Johnson-Whitecalf was at the Oregon Employment Department’s Worksource office in Portland recently to get help finding a better — hopefully full-time — job. He’s looking for something in warehousing or manufacturing, which he says can pay a living wage to help support his family.
“It’s hard to find a single job at one place full-time,” he says. “Ten years ago, I could go out and get all kinds of jobs real easy. So that is what I’m looking for — where you could just stay on for 20 years and build your career.”
June’s 300,000-plus jump in reluctant part-time workers could reflect monthly variations. Even so, the situation has barely improved in the past two years. People forced to take part-time work for economic reasons, jumped dramatically at the start of the recession — from just over 4 million during 2007, to 9 million by early 2010 — and then gradually dropped to about 8 million at the end of 2011. This month’s number is only nominally better.
Carl Van Horn directs the John J. Heldrich Center for Workforce Development at Rutgers University. He says the increase in involuntary part-time workers is primarily a result of the deep recession, and slow, weak recovery in employment since then.
“We have all these workers who are underemployed,” says Van Horn. “And I think it also reflects employers’ caution in hiring full-time workers. There’s still a lot of anxiety. Or, they may have found that they don’t need a full-time worker and they’re just being very careful.”
Van Horn says employers can use part-timers to increase workplace flexibility, and save money — generally, these workers get fewer benefits. He also says there’s a potential downside for employers. Once the employee is trained, he or she might not be as productive, at just 20 or 30 hours a week on the job.
And there’s always the temptation to jump ship for something better. One reason many economists have cited as a possible cause of the increase in involuntary part-time work is the new health care law.
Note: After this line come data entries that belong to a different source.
-- ==== Sys2Proof/Tests/Slice0.lean ====
section
/-! SUPPORT. Tests/Slice0.lean: tests whose expected values are those of the spec (30_encoding.md R92 to R97 and the
vectors of 95_test_vectors.md, named V-…), and witnesses that the hypotheses of the obligations can be met. -/

namespace Sys2Proof.Tests

open Sys2Proof Sys2Proof.Machine

/-! ## Helpers -/

/-- Wheel 0 has the parameters `k`, the other wheels and the thresholds the defaults (95_test_vectors.md). -/
def paramsOf (k : WheelParams) : Params := { Params.default with wheel := ⟨k, .default, .default, .default⟩ }

/-- The reset state of the parameters of `k` with operands `t`, `m`, `dt` and wheel 0's PID state. -/
def pidStart (k : WheelParams) (x : Int × Int × Int × Int) (t m dt : Int) : State :=
  let s := State.resetWith (paramsOf k)
  (((s.setWheel .fl { s.wheel .fl with
    integ := toWord x.1, prevErr := toWord x.2.1, filtD := toWord x.2.2.1, lastOut := toWord x.2.2.2 }).setArg0
      (toWord t)).setArg1 (toWord m)).setArg2 (toWord dt)

/-- RES0, STATUS and wheel 0's INTEG, PREV_ERR, FILT_D, LAST_OUT. -/
def pidResult (s : State) : List Int :=
  [s32 s.res0, s32 s.status, s32 (s.wheel .fl).integ, s32 (s.wheel .fl).prevErr, s32 (s.wheel .fl).filtD,
    s32 (s.wheel .fl).lastOut]

/-- The state after one command. -/
def after (i : Instr) (s : State) : State := runEnd s (Asm.instr i)

/-- The reset state with the operands `x`, `y`, `z`. -/
def mixStart (x y z : Int) : State := ((State.reset.setArg0 (toWord x)).setArg1 (toWord y)).setArg2 (toWord z)

/-- RES0 to RES3 and STATUS. -/
def mixResult (s : State) : List Int := [s32 s.res0, s32 s.res1, s32 s.res2, s32 s.res3, s32 s.status]

/-- The reset state with the given pending deltas. -/
def pendStart (a b c d : Word) : State :=
  { State.reset with wheels := ⟨{ State.reset.wheel .fl with pend := a }, { State.reset.wheel .fr with pend := b },
    { State.reset.wheel .rr with pend := c }, { State.reset.wheel .rl with pend := d }⟩ }

/-- The reset state in which wheel `w` counts `a` and `p`. -/
def countStart (w : Wheel) (a p : Word) : State :=
  State.reset.setWheel w { State.reset.wheel w with abs := a, pend := p }

/-- ABS and PEND of a wheel. -/
def counters (s : State) (w : Wheel) : Word × Word := ((s.wheel w).abs, (s.wheel w).pend)

/-- The parameter sets P1, P3, P4, P6 and P7 of 95_test_vectors.md. -/
def p1 : WheelParams := { WheelParams.default with kp := 65536, ki := 32768, kd := 6554, alpha := 32768 }
def p3 : WheelParams := { WheelParams.default with kp := 65536 }
def p4 : WheelParams := { WheelParams.default with kd := 65536, outMin := 0x80000000, outMax := 0x7FFFFFFF }
def p6 : WheelParams := { WheelParams.default with outMin := 65536, outMax := 0xFFFF0000 }
def p7 : WheelParams := { WheelParams.default with outMin := 65536, outMax := 131072 }

/-! ## Well-formedness: each check refuses an ill-formed term (R95, R7) -/

theorem test_wellFormed_refuses_reserved_bits : (⟨1, 0, 1⟩ : CommandFields).legal = false := by decide
theorem test_wellFormed_refuses_undefined_func : (⟨7, 0, 0⟩ : CommandFields).legal = false := by decide
theorem test_wellFormed_refuses_wheel : (⟨2, 1, 0⟩ : CommandFields).legal = false := by decide
theorem test_wellFormed_accepts_a_wheel : (⟨3, 2, 0⟩ : CommandFields).legal = true := by decide
theorem test_wellFormed_refuses_alpha :
    (paramsOf { p1 with alpha := 0 }).legal = false ∧ (paramsOf { p1 with alpha := 65537 }).legal = false
      ∧ (paramsOf { p1 with alpha := 0xFFFFFFFF }).legal = false := by decide
theorem test_wellFormed_accepts_alpha :
    (paramsOf { p1 with alpha := 1 }).legal = true ∧ (paramsOf { p1 with alpha := 65536 }).legal = true := by decide

/-! ## Decoding: words written out field by field, RSVD, WHEEL, FUNC (R92, R94) -/

theorem test_decode_nop : decode (0#26 ++ 0b00#2 ++ 0b0000#4) = .command .nop := by decide
theorem test_decode_dcap :
    decode (0#26 ++ 0b00#2 ++ 0b0001#4) = .command (.dcap .fl) ∧ decode (0#26 ++ 0b11#2 ++ 0b0001#4) = .command (.dcap .rl)
    := by decide
theorem test_decode_dcapa : decode (0#26 ++ 0b00#2 ++ 0b0010#4) = .command .dcapa := by decide
theorem test_decode_pidu :
    decode (0#26 ++ 0b01#2 ++ 0b0011#4) = .command (.pidu .fr) ∧ decode (0#26 ++ 0b10#2 ++ 0b0011#4) = .command (.pidu .rr)
    := by decide
theorem test_decode_pidi :
    decode (0#26 ++ 0b10#2 ++ 0b0100#4) = .command (.pidi .rr) ∧ decode (0#26 ++ 0b11#2 ++ 0b0100#4) = .command (.pidi .rl)
    := by decide
theorem test_decode_mix : decode (0#26 ++ 0b00#2 ++ 0b0101#4) = .command .mix := by decide
theorem test_decode_mixc : decode (0#26 ++ 0b00#2 ++ 0b0110#4) = .command .mixc := by decide
/-- V-CTL-4 to V-CTL-8. -/
theorem test_decode_illegal :
    decode 0x07 = .illegal .undefinedFunc ∧ decode 0x08 = .illegal .undefinedFunc ∧ decode 0x0F = .illegal .undefinedFunc
    ∧ decode 0x37 = .illegal .undefinedFunc ∧ decode 0x10 = .illegal .wheelNotZero ∧ decode 0x30 = .illegal .wheelNotZero
    ∧ decode 0x12 = .illegal .wheelNotZero ∧ decode 0x15 = .illegal .wheelNotZero ∧ decode 0x26 = .illegal .wheelNotZero
    ∧ decode 0x41 = .illegal .reservedBits ∧ decode 0x80000001 = .illegal .reservedBits
    ∧ decode 0xFFFFFFFF = .illegal .reservedBits := by decide
/-- The words of R97's mnemonics, from R94. -/
theorem test_encode_words :
    encode .nop = 0x00 ∧ encode (.dcap .rr) = 0x21 ∧ encode .dcapa = 0x02 ∧ encode (.pidu .fr) = 0x13
      ∧ encode (.pidi .rl) = 0x34 ∧ encode .mix = 0x05 ∧ encode .mixc = 0x06 := by decide
theorem test_decodeTableWord :
    decodeTableWord 32 0x34 = some (.pidi .rl) ∧ decodeTableWord 32 0x07 = none ∧ decodeTableWord 8 0x06 = some .mixc := by
  decide

/-! ## One command each -/

/-- V-CTL-1. -/
theorem test_nop_clears_status : (after .nop (State.reset.setStatus 1)) = State.reset := by decide
/-- V-ENC-4: a negative delta. -/
theorem test_dcap_negative_delta :
    let t := after (.dcap .fr) (((pendStart 4 0xFFFFFFFD 0 0).setRes 0 9 0 0).setStatus 0x10)
    t = (pendStart 4 0 0 0).setRes 0xFFFFFFFD 9 0 0 := by decide
/-- V-ENC-11: ABS keeps its value. -/
theorem test_dcap_keeps_abs :
    counters (after (.dcap .fr) (countStart .fr 10 3)) .fr = (10, 0) := by decide
/-- V-ENC-5. -/
theorem test_dcapa_samples_all :
    after .dcapa (pendStart 2 0xFFFFFFFF 0 7) = State.reset.setRes 2 0xFFFFFFFF 0 7 := by decide
/-- V-PID-1a, V-PID-1c, V-PID-4, V-PID-5. -/
theorem test_pidu_updates :
    pidResult (after (.pidu .fl) (pidStart p1 (0, 0, 0, 0) 32768 0 1311)) = [65536, 1, 0, 32768, 819025, 65536]
    ∧ pidResult (after (.pidu .fl) (pidStart p1 (0, 32768, 409512, 65536) 32768 0 1311))
      = [53571, 0, 655, 32768, 204756, 53571]
    ∧ pidResult (after (.pidu .fl) (pidStart p3 (0, 0, 0, 0) 2147483647 (-2147483648) 65536))
      = [65536, 1, 0, 2147483647, 2147483647, 65536]
    ∧ pidResult (after (.pidu .fl) (pidStart p4 (0, 0, 0, 0) 65536 0 1))
      = [2147483647, 0, 1, 65536, 2147483647, 2147483647] := by decide
/-- V-PID-1e, V-PID-1f, V-PID-3, V-PID-8, V-PID-9. -/
theorem test_pidu_holds_and_bounds :
    pidResult (after (.pidu .fl) (pidStart p1 (1310, 32768, 102378, 43661) 32768 0 0))
      = [43661, 2, 1310, 32768, 102378, 43661]
    ∧ pidResult (after (.pidu .fl) (pidStart p1 (1310, 32768, 102378, 43661) 32768 0 (-5)))
      = [43661, 2, 1310, 32768, 102378, 43661]
    ∧ pidResult (after (.pidu .fl) (pidStart p3 (0, 0, 0, 0) 65536 0 1311)) = [65536, 0, 1311, 65536, 3276100, 65536]
    ∧ pidResult (after (.pidu .fl) (pidStart p6 (0, 0, 0, 0) 100 0 1311)) = [-65536, 1, 0, 100, 4998, -65536]
    ∧ pidResult (after (.pidu .fl) (pidStart p7 (0, 0, 0, 0) 0 0 1311)) = [65536, 1, 0, 0, 0, 65536] := by decide
/-- V-PID-13. -/
theorem test_pidi_clears :
    after (.pidi .fl) (pidStart p1 (1310, 32768, 102378, 43661) 3 4 5) = pidStart p1 (0, 0, 0, 0) 3 4 5 := by decide
/-- V-MIX-2, V-MIX-4, V-MIX-7. -/
theorem test_mix_sums :
    mixResult (after .mix (mixStart 65536 0 0)) = [65536, 65536, 65536, 65536, 0]
    ∧ mixResult (after .mix (mixStart 65536 65536 65536)) = [-21845, 65536, 21845, 21845, 4]
    ∧ mixResult (after .mix (mixStart 32768 (-19661) 13107)) = [39322, 26214, 65536, 0, 0] := by decide
/-- V-MIX-6, V-MIX-12: exact sums beyond 32 bits. -/
theorem test_mix_extremes :
    mixResult (after .mix (mixStart 13107 32768 32768)) = [-43690, 65536, 10922, 10922, 4]
    ∧ mixResult (after .mix (mixStart (-2147483648) 2147483647 (-2147483648))) = [-21845, -21845, -65536, 21845, 4] := by
  decide
/-- V-MIXC-3 to V-MIXC-6: each threshold just true and just false. -/
theorem test_mixc_thresholds :
    mixResult (after .mixc (mixStart 6553 19661 19661)) = [-13108, 26214, -13108, 26214, 8]
    ∧ mixResult (after .mixc (mixStart 6554 19661 19661)) = [-32768, 45876, 6554, 6554, 0]
    ∧ mixResult (after .mixc (mixStart 6553 19660 19661)) = [-32768, 45874, 6554, 6552, 0]
    ∧ mixResult (after .mixc (mixStart 6553 19661 19660)) = [-32768, 45874, 6552, 6554, 0] := by decide
/-- V-MIXC-8, V-MIXC-9, V-MIXC-12, and ARG2 after the last. -/
theorem test_mixc_magnitudes :
    mixResult (after .mixc (mixStart (-6553) (-19661) 19661)) = [13108, -26214, 13108, -26214, 8]
    ∧ mixResult (after .mixc (mixStart 6553 65536 65536)) = [-53621, 65536, -53621, 65536, 12]
    ∧ mixResult (after .mixc (mixStart 0 2147483647 (-2147483648))) = [-65536, 65536, -65536, 65536, 12]
    ∧ (after .mixc (mixStart 0 2147483647 (-2147483648))).arg2 = 0x80000000 := by decide
/-- V-CTL-2, V-CTL-3, V-CTL-6. -/
theorem test_illegal_words_report_only :
    let s := (pendStart 4 2 3 4).setRes 7 0 0 0
    runEnd s (Asm.cmd 0x00000041) = s.setStatus 0x10 ∧ runEnd s (Asm.cmd 0x80000001) = s.setStatus 0x10
      ∧ runEnd s (Asm.cmd 0x00000012) = s.setStatus 0x10 := by decide

/-! ## The other steps -/

/-- V-ENC-1 to V-ENC-3. -/
theorem test_capture_counts :
    counters (runEnd (countStart .rr 5 1) (Asm.cap .rr false)) .rr = (4, 0)
    ∧ counters (runEnd (countStart .fl 0x7FFFFFFF 0x7FFFFFFF) (Asm.cap .fl true)) .fl = (0x80000000, 0x80000000)
    ∧ counters (runEnd (countStart .rl 0x80000000 0) (Asm.cap .rl false)) .rl = (0x7FFFFFFF, 0xFFFFFFFF) := by decide
/-- V-PORT-2, V-PORT-7. -/
theorem test_port_reads :
    portRead 0x15 State.reset = 0x00010000 ∧ portRead 0x16 State.reset = 0xFFFF0000
      ∧ portRead 0x17 State.reset = 0x00010000 ∧ ∀ a ∈ ([0x00, 0x09, 0x1C, 0x50, 0x7F] : List PortAddr),
        portRead a (pendStart 1 2 3 4) = 0 := by decide
/-- V-PORT-1, V-PORT-4, V-PORT-6, V-PORT-9. -/
theorem test_port_writes_ignored :
    runEnd (pendStart 0 0 2 0) (Asm.wrAddr 0x12 0x12345) = pendStart 0 0 2 0
    ∧ runEnd (pendStart 0 0 2 0) (Asm.wrAddr 0x31 0) = pendStart 0 0 2 0
    ∧ runEnd (pendStart 0 0 2 0) (Asm.wrAddr 0x01 0xFF) = pendStart 0 0 2 0
    ∧ runEnd (pendStart 0 0 2 0) (Asm.wrAddr 0x4F 5) = pendStart 0 0 2 0 := by decide
/-- V-PORT-8. -/
theorem test_port_write_arg : portRead 0x03 (runEnd State.reset (Asm.wr .arg1 0xFFFFFFFF)) = 0xFFFFFFFF := by decide
/-- R211, R213: the counters are cleared, a dropped write has no effect and a dropped read gives 0. -/
theorem test_reset_step :
    runEnd (pendStart 1 2 3 4) [.reset [.portWrite 0x02 5, .portRead 0x11, .capture .fl true]]
      = { State.reset with replies := [0] } := by decide
/-- The very next step after placing a row's word runs it (notes/assumptions/14.md). -/
theorem test_withFetchWord_runs :
    step (State.reset.withFetchWord 32 0x02) = exec .dcapa State.reset := rfl
/-- R97: 0.5q, 0.2q, -0.1q, and a tie, away from zero. -/
theorem test_qLiteral :
    Asm.qLiteral 5 10 = 32768 ∧ Asm.qLiteral 2 10 = 13107 ∧ Asm.qLiteral (-1) 10 = 0xFFFFE666
      ∧ Asm.qLiteral 1 131072 = 1 ∧ Asm.qLiteral (-1) 131072 = 0xFFFFFFFF := by decide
Economist Michael Strain at the American Enterprise Institute explains that provisions that kick in soon create reasons for employers to hire more part-timers, to maintain current employees as part-time rather than bump them up to full-time, and possibly even to drop employees’ hours to less than 30-per-week. It may also encourage small employers with just under 50 employees to keep their head count below 50, to avoid employer penalties under the ACA.
“The Affordable Care Act offers a couple of incentives to keep people working part-time,” says Strain. “One is that employers are not required to provide health insurance to part-time workers, only to full-time workers.”
Enforcement of that requirement has been postponed one year, until 2015, by the Obama administration. But the delay won’t necessarily encourage employers to change their tactics and bring more workers on full-time.